Soberania na produção de alimentos é riqueza das mulheres camponesas

Da Via Campesina Internacional

Na Áustria, onde a agricultura é relativamente pequena, as mulheres são freqüentemente responsáveis pela produção, enquanto o homem trabalha fora. É assim na propriedade de Johanna. Ela tem aproximadamente 30 vacas leiteiras, alguns porcos e galinhas, principalmente para o consumo da família. Também tem uma horta.

A sua produção é orgânica, assim como 38% de todas as propriedades na região, o que é muito especial na Europa. A atividade de Johanna reflete a situação de milhões de mulheres no mundo, cuja principal atividade é garantir a subsistência da família e da comunidade.

Na verdade, muitas agricultoras observaram que quase sempre os homens estão envolvidos na produção agrícola quando esta se integra a “economia visível”, que traz dinheiro, integrada ao sistema de comércio, enquanto as mulheres participam da “economia invisível”, que é absolutamente essencial para a sobrevivência das pessoas, mas que não é nem economicamente viável nem socialmente reconhecida como tal.

A agricultura de “subsistência” alimenta o mundo, e não agricultura corporativa industrial. Mesmo assim, o poder está nas mãos do segundo grupo, na maioria das vezes liderado por homens. Essa contradição foi o centro de nossas discussões.

O poder está diretamente ligado ao controle sobre os meios de produção, principalmente a terra.
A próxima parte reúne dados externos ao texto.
-- ==== Sys2Proof/Safety.lean ====
section
/-! DEFINITION. The terms in which the statements speak: when a word can issue, what a state keeps, and what the spec's
rules say that each word of a shape computes. A table here is written from the rules, in whole-number arithmetic where a rule
speaks of numbers, and not from the meanings. -/

namespace Sys2Proof.Safety

open Sys2Proof.Machine

/-! ### Issue at S -/

/-- S may issue a word with the marks `p` (R27, R28): a context lives in the berth, S owes no push, and every queue that the
word waits on holds a token. -/
def CanIssue (p : Dep) (s : State) : Prop :=
  s.live = true ∧ s.ctx.owes .s = false ∧ s.ctx.canPop .s p = true

/-- No source among `rs` is read early (R24): erc is 0, or none of them is pending. -/
def Settled (rs : List SReg) (s : State) : Prop := s.earlyS rs = none

/-- The context as a word of S retires (R21, R27): its tokens popped, the next pc, one more word retired. -/
def retired (p : Dep) (pc : Word) (c : Ctx) : Ctx :=
  { c.popToks .s p with pc := pc, retired := c.retired + 1, nextId := c.nextId + 1, heldAt := none }

/-- The package after a word of S that leaves the context `c`: S has issued in this cycle, and nothing else has changed. -/
def issued (s : State) (c : Ctx) : State :=
  { s with ctx := c, cores := mupd s.cores (s.key / 4) Core.reset fun k => { k with sAt := s.now + 1, full := false } }

/-- The package after S has spent its cycle: the contexts stay as they are. -/
def slotted (s : State) : State :=
  { s with cores := mupd s.cores (s.key / 4) Core.reset fun k => { k with sAt := s.now + 1, full := false } }

/-- The package while S holds a word (R77, R140): the word is tried again in the next cycle, and the context notes since when
S has held it; `full` says that it waits as at a counter of 63. -/
def heldAt (full : Bool) (s : State) : State :=
  { s with ctx := { s.ctx with heldAt := some (s.ctx.heldAt.getD s.now) }
           cores := mupd s.cores (s.key / 4) Core.reset fun k => { k with sAt := s.now + 1, full := full } }

/-- The pending record of a word whose result `v` for register `d` lands `lat` cycles from now (R32, R79). -/
def landing (s : State) (i : Instr) (p : Dep) (d : SReg) (v : Word) (fl : Fl) (lat : Nat) : Pend :=
  { id := s.ctx.nextId, st := .s, pc := s.ctx.pc, word := some i, x := 0, y := 0, due := some (s.now + lat), fixed := true,
    act := .vals, dsts := (if d = 0 then [] else [.s d]) ++ (if fl = 0 then [] else [.fpsr]), wr := [.s d v], flags := fl,
    accs := [], ctr := none, push := pushesOf .s p, acq := false, rel := false, holdV := false, late := false, anew := false }

/-- The package after a word of S with one fixed-latency result: the next word, one more pending record. -/
def landed (s : State) (i : Instr) (p : Dep) (d : SReg) (v : Word) (fl : Fl) (lat : Nat) (pc : Word) : State :=
  issued s { retired p pc s.ctx with pend := s.ctx.pend ++ [landing s i p d v fl lat] }

/-! ### What the scalar words compute -/

/-- A word from scalar registers to one: its marks, destination, sources, latency and value. -/
structure SRow where
  p : Dep
  d : SReg
  srcs : List SReg
  lat : Nat
  val : State → Word

/-- A word of two registers. -/
def row2 (p : Dep) (d a b : SReg) (lat : Nat) (f : Word → Word → Word) : SRow :=
  ⟨p, d, [a, b], lat, fun s => f (s.ctx.reg a) (s.ctx.reg b)⟩

/-- A word of one register. -/
def row1 (p : Dep) (d a : SReg) (lat : Nat) (f : Word → Word) : SRow := ⟨p, d, [a], lat, fun s => f (s.ctx.reg a)⟩

/-- 1 for a truth, 0 for a falsehood. -/
def oneIf (c : Prop) [Decidable c] : Word := if c then 1 else 0

/-- How many of the 64 bit positions satisfy `f`. -/
def countBits (f : Nat → Bool) : Word := BitVec.ofNat 64 ((List.range 64).countP f)

/-- The integer words of R222 to R228 and GETID (R237), but for the divisions. -/
def aluRow : Instr → Option SRow
  | .add p d a b => some (row2 p d a b 1 fun x y => BitVec.ofNat 64 (x.toNat + y.toNat))
  | .sub p d a b => some (row2 p d a b 1 fun x y => BitVec.ofInt 64 (x.toInt - y.toInt))
  | .mul p d a b => some (row2 p d a b 3 fun x y => BitVec.ofNat 64 (x.toNat * y.toNat))
  | .mulh p d a b => some (row2 p d a b 3 fun x y => BitVec.ofInt 64 (x.toInt * y.toInt / 2 ^ 64))
  | .mulhu p d a b => some (row2 p d a b 3 fun x y => BitVec.ofNat 64 (x.toNat * y.toNat / 2 ^ 64))
  | .and p d a b => some (row2 p d a b 1 fun x y => BitVec.ofNat 64 (Nat.land x.toNat y.toNat))
  | .or p d a b => some (row2 p d a b 1 fun x y => BitVec.ofNat 64 (Nat.lor x.toNat y.toNat))
  | .xor p d a b => some (row2 p d a b 1 fun x y => BitVec.ofNat 64 (Nat.xor x.toNat y.toNat))
  | .sll p d a b => some (row2 p d a b 1 fun x y => BitVec.ofNat 64 (x.toNat * 2 ^ (y.toNat % 64)))
  | .srl p d a b => some (row2 p d a b 1 fun x y => BitVec.ofNat 64 (x.toNat / 2 ^ (y.toNat % 64)))
  | .sra p d a b => some (row2 p d a b 1 fun x y => BitVec.ofInt 64 (x.toInt / 2 ^ (y.toNat % 64)))
  | .slt p d a b => some (row2 p d a b 1 fun x y => oneIf (x.toInt < y.toInt))
  | .sltu p d a b => some (row2 p d a b 1 fun x y => oneIf (x.toNat < y.toNat))
  | .min p d a b => some (row2 p d a b 1 fun x y => BitVec.ofInt 64 (Min.min x.toInt y.toInt))
  | .max p d a b => some (row2 p d a b 1 fun x y => BitVec.ofInt 64 (Max.max x.toInt y.toInt))
  | .minu p d a b => some (row2 p d a b 1 fun x y => BitVec.ofNat 64 (Min.min x.toNat y.toNat))
  | .maxu p d a b => some (row2 p d a b 1 fun x y => BitVec.ofNat 64 (Max.max x.toNat y.toNat))
  | .clz p d a => some (row1 p d a 1 fun x => countBits fun n => decide (x.toNat < 2 ^ n))
  | .ctz p d a => some (row1 p d a 1 fun x => countBits fun n => decide (x.toNat % 2 ^ (n + 1) = 0))
  | .popc p d a => some (row1 p d a 1 fun x => countBits fun n => decide (x.toNat / 2 ^ n % 2 = 1))
  | .addi p d a i => some (row1 p d a 1 fun x => BitVec.ofInt 64 (x.toInt + i.toInt))
  | .andi p d a i => some (row1 p d a 1 fun x => BitVec.ofNat 64 (Nat.land x.toNat (BitVec.ofInt 64 i.toInt).toNat))
  | .ori p d a i => some (row1 p d a 1 fun x => BitVec.ofNat 64 (Nat.lor x.toNat (BitVec.ofInt 64 i.toInt).toNat))
  | .xori p d a i => some (row1 p d a 1 fun x => BitVec.ofNat 64 (Nat.xor x.toNat (BitVec.ofInt 64 i.toInt).toNat))
  | .slti p d a i => some (row1 p d a 1 fun x => oneIf (x.toInt < i.toInt))
  | .slli p d a h => some (row1 p d a 1 fun x => BitVec.ofNat 64 (x.toNat * 2 ^ h.toNat))
  | .srli p d a h => some (row1 p d a 1 fun x => BitVec.ofNat 64 (x.toNat / 2 ^ h.toNat))
  | .srai p d a h => some (row1 p d a 1 fun x => BitVec.ofInt 64 (x.toInt / 2 ^ h.toNat))
  | .lui p d i => some ⟨p, d, [], 1, fun _ => BitVec.ofInt 64 (i.toInt * 4096)⟩
  | .auipc p d i => some ⟨p, d, [], 1, fun s => s.ctx.pc + BitVec.ofInt 64 (i.toInt * 4096)⟩
  | .getid p d f => some ⟨p, d, [], 1, fun s =>
      match f.toNat with
      | 0 => BitVec.ofNat 64 (s.key / 4)
      | 1 => BitVec.ofNat 64 (if s.key / 4 < 384 then 0 else if s.key / 4 < 768 then 1 else if s.key / 4 < 1024 then 2 else 3)
      | 2 => BitVec.ofNat 64 (s.key / 4 / 8)
      | 3 => BitVec.ofNat 64 (s.key % 4)
      | 4 => s.ctx.thread
      | 5 => s.ctx.team
      | 6 => s.ctx.first
      | _ => s.ctx.count⟩
  | _ => none

/-- The division words (R224, R225): truncated division, all ones by zero, the dividend as remainder by zero. -/
def divRow : Instr → Option SRow
  | .div p d a b => some (row2 p d a b 22 fun x y => if y = 0 then BitVec.ofInt 64 (-1) else BitVec.ofInt 64 (x.toInt.tdiv y.toInt))
  | .divu p d a b => some (row2 p d a b 22 fun x y => if y = 0 then BitVec.ofInt 64 (-1) else BitVec.ofNat 64 (x.toNat / y.toNat))
  | .rem p d a b => some (row2 p d a b 22 fun x y => if y = 0 then x else BitVec.ofInt 64 (x.toInt.tmod y.toInt))
  | .remu p d a b => some (row2 p d a b 22 fun x y => if y = 0 then x else BitVec.ofNat 64 (x.toNat % y.toNat))
  | _ => none

/-- A floating-point word of S: whether it reads vt (R230) and whether it uses the divider (R223), and its result with its
flags. -/
structure FRow where
  p : Dep
  d : SReg
  srcs : List SReg
  vt : Bool
  dv : Bool
  lat : Nat
  val : Rnd → Bool → State → Nat × Fl

/-- A floating-point word of two registers. -/
def frow2 (p : Dep) (d a b : SReg) (vt dv : Bool) (lat : Nat) (f : Rnd → Bool → Nat → Nat → Nat × Fl) : FRow :=
  ⟨p, d, [a, b], vt, dv, lat, fun m z s => f m z (s.ctx.reg a).toNat (s.ctx.reg b).toNat⟩

/-- A floating-point word of one register. -/
def frow1 (p : Dep) (d a : SReg) (dv : Bool) (lat : Nat) (f : Rnd → Bool → Nat → Nat × Fl) : FRow :=
  ⟨p, d, [a], true, dv, lat, fun m z s => f m z (s.ctx.reg a).toNat⟩

/-- The FP64 words of R230 and R231. -/
def fpsRow : Instr → Option FRow
  | .fadd p d a b => some (frow2 p d a b true false 4 fun m z x y => fOut z 0 m (vAdd m (fIn z 0 x) (fIn z 0 y)))
  | .fsub p d a b => some (frow2 p d a b true false 4 fun m z x y => fOut z 0 m (vAdd m (fIn z 0 x) (fIn z 0 y).negate))
  | .fmul p d a b => some (frow2 p d a b true false 4 fun m z x y => fOut z 0 m (vMul (fIn z 0 x) (fIn z 0 y)))
  | .fdiv p d a b => some (frow2 p d a b true true 14 fun m z x y => fOut z 0 m (vDiv (fIn z 0 x) (fIn z 0 y)))
  | .fsqrt p d a => some (frow1 p d a true 18 fun m z x => ftzOut z 0 (rndSqrt 0 m (fIn z 0 x)))
  | .fmin p d a b => some (frow2 p d a b false false 4 fun _ z x y => fMinMax 0 z false x y)
  | .fmax p d a b => some (frow2 p d a b false false 4 fun _ z x y => fMinMax 0 z true x y)
  | .fcmpeq p d a b => some (frow2 p d a b false false 4 fun _ z x y => ((fCmpEq 0 z x y).1.toNat, (fCmpEq 0 z x y).2))
  | .fcmplt p d a b => some (frow2 p d a b false false 4 fun _ z x y => ((fCmpLt 0 z false x y).1.toNat, (fCmpLt 0 z false x y).2))
  | .fcvti p d a => some (frow1 p d a false 4 fun m z x =>
      ((cvt false 7 m (fIn z 0 x)).1, (cvt false 7 m (fIn z 0 x)).2 ||| flIf (fIn z 0 x).isSig fNv))
  | .fcvtf p d a => some (frow1 p d a false 4 fun m _ x => rndV 0 m (decode_ 7 x))
  | _ => none

/-- A branch: its marks, registers, offset in words and condition (R232). -/
structure BRow where
  p : Dep
  a : SReg
  b : SReg
  o : BitVec 12
  taken : Word → Word → Bool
Assim, muitas participantes sublinharam as dificuldades das mulheres em ter acesso aos recursos produtivos.

Por exemplo, na Nicarágua, somente 2% de toda a terra está em mãos de mulheres, o que leva a maior parte delas a depender de seus maridos para poder cultivar.

Em Burkina Faso, enquanto as mulheres são responsáveis pela maior parte do trabalho agrícola, ligado à produção de milho, elas não tem acesso a moedeiras e não recebem nenhuma receita pela venda.

Portanto, são totalmente dependentes do dinheiro que seus maridos decidem dar. No entanto, essa situação não ocorre somente nos países do sul. Na Europa também poucas agricultoras têm o status oficial de agricultora, apesar de fazer todo o trabalho na propriedade.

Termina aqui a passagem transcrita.